The Donald Trump administration has decided not to renew a temporary sanctions waiver that had allowed limited purchases of Russian and Iranian oil by several countries, including India. This move signals a clear shift back to stricter enforcement of sanctions, reflecting Washington’s intent to intensify economic pressure amid ongoing geopolitical tensions.
The waiver had originally been introduced as a short-term relief mechanism to address logistical complications. It permitted countries to receive and process oil shipments that were already in transit before a specified deadline, ensuring that cargoes stranded at sea could be legally delivered without violating sanctions. However, according to Scott Bessent, the purpose of this general licence has now been fulfilled, as all such shipments have been cleared. As a result, the US has chosen not to extend the provision any further, effectively closing that temporary window.
Alongside this decision, the United States has issued a strong warning regarding continued trade in Iranian oil. Officials have indicated that countries engaging in such transactions could face secondary sanctions, which may include financial penalties or restrictions targeting banks and institutions facilitating these deals. This marks an escalation in Washington’s strategy, focusing heavily on economic tools to restrict Iran’s revenue streams and limit its ability to sustain its energy exports.

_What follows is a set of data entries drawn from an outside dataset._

/-! ### count -/

@[simp] theorem State.count_now (s : State) (tag : Byte) (id n : Nat) : (s.count tag id n).now = s.now := rfl
@[simp] theorem State.count_dies (s : State) (tag : Byte) (id n : Nat) : (s.count tag id n).dies = s.dies := rfl
@[simp] theorem State.count_hbmFrames (s : State) (tag : Byte) (id n : Nat) : (s.count tag id n).hbmFrames = s.hbmFrames := rfl
@[simp] theorem State.count_linkGens (s : State) (tag : Byte) (id n : Nat) : (s.count tag id n).linkGens = s.linkGens := rfl
@[simp] theorem State.count_junction (s : State) (tag : Byte) (id n : Nat) : (s.count tag id n).junction = s.junction := rfl
@[simp] theorem State.count_arrivals (s : State) (tag : Byte) (id n : Nat) : (s.count tag id n).arrivals = s.arrivals := rfl
@[simp] theorem State.count_classOf (s : State) (tag : Byte) (id n : Nat) : (s.count tag id n).classOf = s.classOf := rfl
@[simp] theorem State.count_aborts (s : State) (tag : Byte) (id n : Nat) : (s.count tag id n).aborts = s.aborts := rfl
@[simp] theorem State.count_agenda (s : State) (tag : Byte) (id n : Nat) : (s.count tag id n).agenda = s.agenda := rfl
@[simp] theorem State.count_focus (s : State) (tag : Byte) (id n : Nat) : (s.count tag id n).focus = s.focus := rfl
@[simp] theorem State.count_boot (s : State) (tag : Byte) (id n : Nat) : (s.count tag id n).boot = s.boot := rfl
@[simp] theorem State.count_locked (s : State) (tag : Byte) (id n : Nat) : (s.count tag id n).locked = s.locked := rfl
@[simp] theorem State.count_armed (s : State) (tag : Byte) (id n : Nat) : (s.count tag id n).armed = s.armed := rfl
@[simp] theorem State.count_fwDigest (s : State) (tag : Byte) (id n : Nat) : (s.count tag id n).fwDigest = s.fwDigest := rfl
@[simp] theorem State.count_fwStaged (s : State) (tag : Byte) (id n : Nat) : (s.count tag id n).fwStaged = s.fwStaged := rfl
@[simp] theorem State.count_hbm (s : State) (tag : Byte) (id n : Nat) : (s.count tag id n).hbm = s.hbm := rfl
@[simp] theorem State.count_hbmBad (s : State) (tag : Byte) (id n : Nat) : (s.count tag id n).hbmBad = s.hbmBad := rfl
@[simp] theorem State.count_frames (s : State) (tag : Byte) (id n : Nat) : (s.count tag id n).frames = s.frames := rfl
@[simp] theorem State.count_host (s : State) (tag : Byte) (id n : Nat) : (s.count tag id n).host = s.host := rfl
@[simp] theorem State.count_iommu (s : State) (tag : Byte) (id n : Nat) : (s.count tag id n).iommu = s.iommu := rfl
@[simp] theorem State.count_phys (s : State) (tag : Byte) (id n : Nat) : (s.count tag id n).phys = s.phys := rfl
@[simp] theorem State.count_plots (s : State) (tag : Byte) (id n : Nat) : (s.count tag id n).plots = s.plots := rfl
@[simp] theorem State.count_gens (s : State) (tag : Byte) (id n : Nat) : (s.count tag id n).gens = s.gens := rfl
@[simp] theorem State.count_islands (s : State) (tag : Byte) (id n : Nat) : (s.count tag id n).islands = s.islands := rfl
@[simp] theorem State.count_power (s : State) (tag : Byte) (id n : Nat) : (s.count tag id n).power = s.power := rfl
@[simp] theorem State.count_floorBreaches (s : State) (tag : Byte) (id n : Nat) : (s.count tag id n).floorBreaches = s.floorBreaches := rfl
@[simp] theorem State.count_cmdRing (s : State) (tag : Byte) (id n : Nat) : (s.count tag id n).cmdRing = s.cmdRing := rfl
@[simp] theorem State.count_complRing (s : State) (tag : Byte) (id n : Nat) : (s.count tag id n).complRing = s.complRing := rfl
@[simp] theorem State.count_drawn (s : State) (tag : Byte) (id n : Nat) : (s.count tag id n).drawn = s.drawn := rfl
@[simp] theorem State.count_handles (s : State) (tag : Byte) (id n : Nat) : (s.count tag id n).handles = s.handles := rfl
@[simp] theorem State.count_keysDrawn (s : State) (tag : Byte) (id n : Nat) : (s.count tag id n).keysDrawn = s.keysDrawn := rfl
@[simp] theorem State.count_insts (s : State) (tag : Byte) (id n : Nat) : (s.count tag id n).insts = s.insts := rfl
@[simp] theorem State.count_copy (s : State) (tag : Byte) (id n : Nat) : (s.count tag id n).copy = s.copy := rfl
@[simp] theorem State.count_ports (s : State) (tag : Byte) (id n : Nat) : (s.count tag id n).ports = s.ports := rfl
@[simp] theorem State.count_replies (s : State) (tag : Byte) (id n : Nat) : (s.count tag id n).replies = s.replies := rfl

/-! ### modPhys -/

@[simp] theorem State.modPhys_now (s : State) (p : Nat) (f : Phys → Phys) : (s.modPhys p f).now = s.now := rfl
@[simp] theorem State.modPhys_dies (s : State) (p : Nat) (f : Phys → Phys) : (s.modPhys p f).dies = s.dies := rfl
@[simp] theorem State.modPhys_hbmFrames (s : State) (p : Nat) (f : Phys → Phys) : (s.modPhys p f).hbmFrames = s.hbmFrames := rfl
@[simp] theorem State.modPhys_linkGens (s : State) (p : Nat) (f : Phys → Phys) : (s.modPhys p f).linkGens = s.linkGens := rfl
@[simp] theorem State.modPhys_junction (s : State) (p : Nat) (f : Phys → Phys) : (s.modPhys p f).junction = s.junction := rfl
@[simp] theorem State.modPhys_arrivals (s : State) (p : Nat) (f : Phys → Phys) : (s.modPhys p f).arrivals = s.arrivals := rfl
@[simp] theorem State.modPhys_classOf (s : State) (p : Nat) (f : Phys → Phys) : (s.modPhys p f).classOf = s.classOf := rfl
@[simp] theorem State.modPhys_aborts (s : State) (p : Nat) (f : Phys → Phys) : (s.modPhys p f).aborts = s.aborts := rfl
@[simp] theorem State.modPhys_agenda (s : State) (p : Nat) (f : Phys → Phys) : (s.modPhys p f).agenda = s.agenda := rfl
@[simp] theorem State.modPhys_focus (s : State) (p : Nat) (f : Phys → Phys) : (s.modPhys p f).focus = s.focus := rfl
@[simp] theorem State.modPhys_boot (s : State) (p : Nat) (f : Phys → Phys) : (s.modPhys p f).boot = s.boot := rfl
@[simp] theorem State.modPhys_locked (s : State) (p : Nat) (f : Phys → Phys) : (s.modPhys p f).locked = s.locked := rfl
@[simp] theorem State.modPhys_armed (s : State) (p : Nat) (f : Phys → Phys) : (s.modPhys p f).armed = s.armed := rfl
@[simp] theorem State.modPhys_fwDigest (s : State) (p : Nat) (f : Phys → Phys) : (s.modPhys p f).fwDigest = s.fwDigest := rfl
@[simp] theorem State.modPhys_fwStaged (s : State) (p : Nat) (f : Phys → Phys) : (s.modPhys p f).fwStaged = s.fwStaged := rfl
@[simp] theorem State.modPhys_hbm (s : State) (p : Nat) (f : Phys → Phys) : (s.modPhys p f).hbm = s.hbm := rfl
@[simp] theorem State.modPhys_hbmBad (s : State) (p : Nat) (f : Phys → Phys) : (s.modPhys p f).hbmBad = s.hbmBad := rfl
@[simp] theorem State.modPhys_frames (s : State) (p : Nat) (f : Phys → Phys) : (s.modPhys p f).frames = s.frames := rfl
@[simp] theorem State.modPhys_host (s : State) (p : Nat) (f : Phys → Phys) : (s.modPhys p f).host = s.host := rfl
@[simp] theorem State.modPhys_iommu (s : State) (p : Nat) (f : Phys → Phys) : (s.modPhys p f).iommu = s.iommu := rfl
@[simp] theorem State.modPhys_plots (s : State) (p : Nat) (f : Phys → Phys) : (s.modPhys p f).plots = s.plots := rfl
@[simp] theorem State.modPhys_gens (s : State) (p : Nat) (f : Phys → Phys) : (s.modPhys p f).gens = s.gens := rfl
@[simp] theorem State.modPhys_islands (s : State) (p : Nat) (f : Phys → Phys) : (s.modPhys p f).islands = s.islands := rfl
@[simp] theorem State.modPhys_power (s : State) (p : Nat) (f : Phys → Phys) : (s.modPhys p f).power = s.power := rfl
@[simp] theorem State.modPhys_floorBreaches (s : State) (p : Nat) (f : Phys → Phys) : (s.modPhys p f).floorBreaches = s.floorBreaches := rfl
@[simp] theorem State.modPhys_cmdRing (s : State) (p : Nat) (f : Phys → Phys) : (s.modPhys p f).cmdRing = s.cmdRing := rfl
@[simp] theorem State.modPhys_complRing (s : State) (p : Nat) (f : Phys → Phys) : (s.modPhys p f).complRing = s.complRing := rfl
@[simp] theorem State.modPhys_drawn (s : State) (p : Nat) (f : Phys → Phys) : (s.modPhys p f).drawn = s.drawn := rfl
@[simp] theorem State.modPhys_handles (s : State) (p : Nat) (f : Phys → Phys) : (s.modPhys p f).handles = s.handles := rfl
@[simp] theorem State.modPhys_keysDrawn (s : State) (p : Nat) (f : Phys → Phys) : (s.modPhys p f).keysDrawn = s.keysDrawn := rfl
@[simp] theorem State.modPhys_ctxs (s : State) (p : Nat) (f : Phys → Phys) : (s.modPhys p f).ctxs = s.ctxs := rfl
@[simp] theorem State.modPhys_insts (s : State) (p : Nat) (f : Phys → Phys) : (s.modPhys p f).insts = s.insts := rfl
@[simp] theorem State.modPhys_copy (s : State) (p : Nat) (f : Phys → Phys) : (s.modPhys p f).copy = s.copy := rfl
@[simp] theorem State.modPhys_ports (s : State) (p : Nat) (f : Phys → Phys) : (s.modPhys p f).ports = s.ports := rfl
@[simp] theorem State.modPhys_replies (s : State) (p : Nat) (f : Phys → Phys) : (s.modPhys p f).replies = s.replies := rfl

/-! ### tagPhys -/

@[simp] theorem State.tagPhys_now (s : State) (p : Nat) (tag : Byte) : (s.tagPhys p tag).now = s.now := rfl
@[simp] theorem State.tagPhys_dies (s : State) (p : Nat) (tag : Byte) : (s.tagPhys p tag).dies = s.dies := rfl
@[simp] theorem State.tagPhys_hbmFrames (s : State) (p : Nat) (tag : Byte) : (s.tagPhys p tag).hbmFrames = s.hbmFrames := rfl
@[simp] theorem State.tagPhys_linkGens (s : State) (p : Nat) (tag : Byte) : (s.tagPhys p tag).linkGens = s.linkGens := rfl
@[simp] theorem State.tagPhys_junction (s : State) (p : Nat) (tag : Byte) : (s.tagPhys p tag).junction = s.junction := rfl
@[simp] theorem State.tagPhys_arrivals (s : State) (p : Nat) (tag : Byte) : (s.tagPhys p tag).arrivals = s.arrivals := rfl
@[simp] theorem State.tagPhys_classOf (s : State) (p : Nat) (tag : Byte) : (s.tagPhys p tag).classOf = s.classOf := rfl
@[simp] theorem State.tagPhys_aborts (s : State) (p : Nat) (tag : Byte) : (s.tagPhys p tag).aborts = s.aborts := rfl
@[simp] theorem State.tagPhys_agenda (s : State) (p : Nat) (tag : Byte) : (s.tagPhys p tag).agenda = s.agenda := rfl
@[simp] theorem State.tagPhys_focus (s : State) (p : Nat) (tag : Byte) : (s.tagPhys p tag).focus = s.focus := rfl
@[simp] theorem State.tagPhys_boot (s : State) (p : Nat) (tag : Byte) : (s.tagPhys p tag).boot = s.boot := rfl
@[simp] theorem State.tagPhys_locked (s : State) (p : Nat) (tag : Byte) : (s.tagPhys p tag).locked = s.locked := rfl
@[simp] theorem State.tagPhys_armed (s : State) (p : Nat) (tag : Byte) : (s.tagPhys p tag).armed = s.armed := rfl
@[simp] theorem State.tagPhys_fwDigest (s : State) (p : Nat) (tag : Byte) : (s.tagPhys p tag).fwDigest = s.fwDigest := rfl
@[simp] theorem State.tagPhys_fwStaged (s : State) (p : Nat) (tag : Byte) : (s.tagPhys p tag).fwStaged = s.fwStaged := rfl
@[simp] theorem State.tagPhys_hbm (s : State) (p : Nat) (tag : Byte) : (s.tagPhys p tag).hbm = s.hbm := rfl
@[simp] theorem State.tagPhys_hbmBad (s : State) (p : Nat) (tag : Byte) : (s.tagPhys p tag).hbmBad = s.hbmBad := rfl
@[simp] theorem State.tagPhys_frames (s : State) (p : Nat) (tag : Byte) : (s.tagPhys p tag).frames = s.frames := rfl
@[simp] theorem State.tagPhys_host (s : State) (p : Nat) (tag : Byte) : (s.tagPhys p tag).host = s.host := rfl
@[simp] theorem State.tagPhys_iommu (s : State) (p : Nat) (tag : Byte) : (s.tagPhys p tag).iommu = s.iommu := rfl
@[simp] theorem State.tagPhys_plots (s : State) (p : Nat) (tag : Byte) : (s.tagPhys p tag).plots = s.plots := rfl
@[simp] theorem State.tagPhys_gens (s : State) (p : Nat) (tag : Byte) : (s.tagPhys p tag).gens = s.gens := rfl
@[simp] theorem State.tagPhys_islands (s : State) (p : Nat) (tag : Byte) : (s.tagPhys p tag).islands = s.islands := rfl
@[simp] theorem State.tagPhys_power (s : State) (p : Nat) (tag : Byte) : (s.tagPhys p tag).power = s.power := rfl
@[simp] theorem State.tagPhys_floorBreaches (s : State) (p : Nat) (tag : Byte) : (s.tagPhys p tag).floorBreaches = s.floorBreaches := rfl
@[simp] theorem State.tagPhys_cmdRing (s : State) (p : Nat) (tag : Byte) : (s.tagPhys p tag).cmdRing = s.cmdRing := rfl
@[simp] theorem State.tagPhys_complRing (s : State) (p : Nat) (tag : Byte) : (s.tagPhys p tag).complRing = s.complRing := rfl
@[simp] theorem State.tagPhys_drawn (s : State) (p : Nat) (tag : Byte) : (s.tagPhys p tag).drawn = s.drawn := rfl
@[simp] theorem State.tagPhys_handles (s : State) (p : Nat) (tag : Byte) : (s.tagPhys p tag).handles = s.handles := rfl
@[simp] theorem State.tagPhys_keysDrawn (s : State) (p : Nat) (tag : Byte) : (s.tagPhys p tag).keysDrawn = s.keysDrawn := rfl
@[simp] theorem State.tagPhys_ctxs (s : State) (p : Nat) (tag : Byte) : (s.tagPhys p tag).ctxs = s.ctxs := rfl
@[simp] theorem State.tagPhys_insts (s : State) (p : Nat) (tag : Byte) : (s.tagPhys p tag).insts = s.insts := rfl
@[simp] theorem State.tagPhys_copy (s : State) (p : Nat) (tag : Byte) : (s.tagPhys p tag).copy = s.copy := rfl
@[simp] theorem State.tagPhys_ports (s : State) (p : Nat) (tag : Byte) : (s.tagPhys p tag).ports = s.ports := rfl
@[simp] theorem State.tagPhys_replies (s : State) (p : Nat) (tag : Byte) : (s.tagPhys p tag).replies = s.replies := rfl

The broader context of this policy shift is tied to instability in global energy markets, particularly due to tensions involving Iran and disruptions around the Strait of Hormuz. This critical maritime route handles a significant portion of the world’s oil shipments, and any obstruction or uncertainty in the region has immediate ripple effects on supply chains and pricing. Iran’s actions in the region have already contributed to volatility, making energy security a pressing concern for importing nations.
For India, which remains one of the largest importers of crude oil globally, the end of the waiver presents both strategic and economic challenges. Although India had resumed limited imports of Iranian oil under the temporary relaxation—marking its first such purchase in several years—this channel is now expected to close again. At the same time, India continues to rely significantly on Russian crude, which had been available at relatively discounted rates. With stricter enforcement returning, sourcing decisions may become more complex, potentially affecting procurement costs and supply stability.
Despite these challenges, Indian authorities have maintained that the country is well-prepared to handle the situation. Officials have emphasised a diversified energy sourcing strategy, which includes imports from multiple regions, as well as sufficient reserves to cushion short-term disruptions. This approach is intended to reduce dependency on any single supplier and ensure continuity in supply even during periods of geopolitical uncertainty.
From a broader perspective, the US decision reflects a calculated policy direction that prioritises financial and economic pressure over direct military confrontation. By tightening sanctions and signalling a willingness to penalise third-party buyers, Washington aims to isolate Iran economically while also reshaping global energy flows. The outcome of this approach will depend on how major importers, including India and China, respond to the renewed restrictions and whether alternative supply routes can adequately compensate for the constrained sources.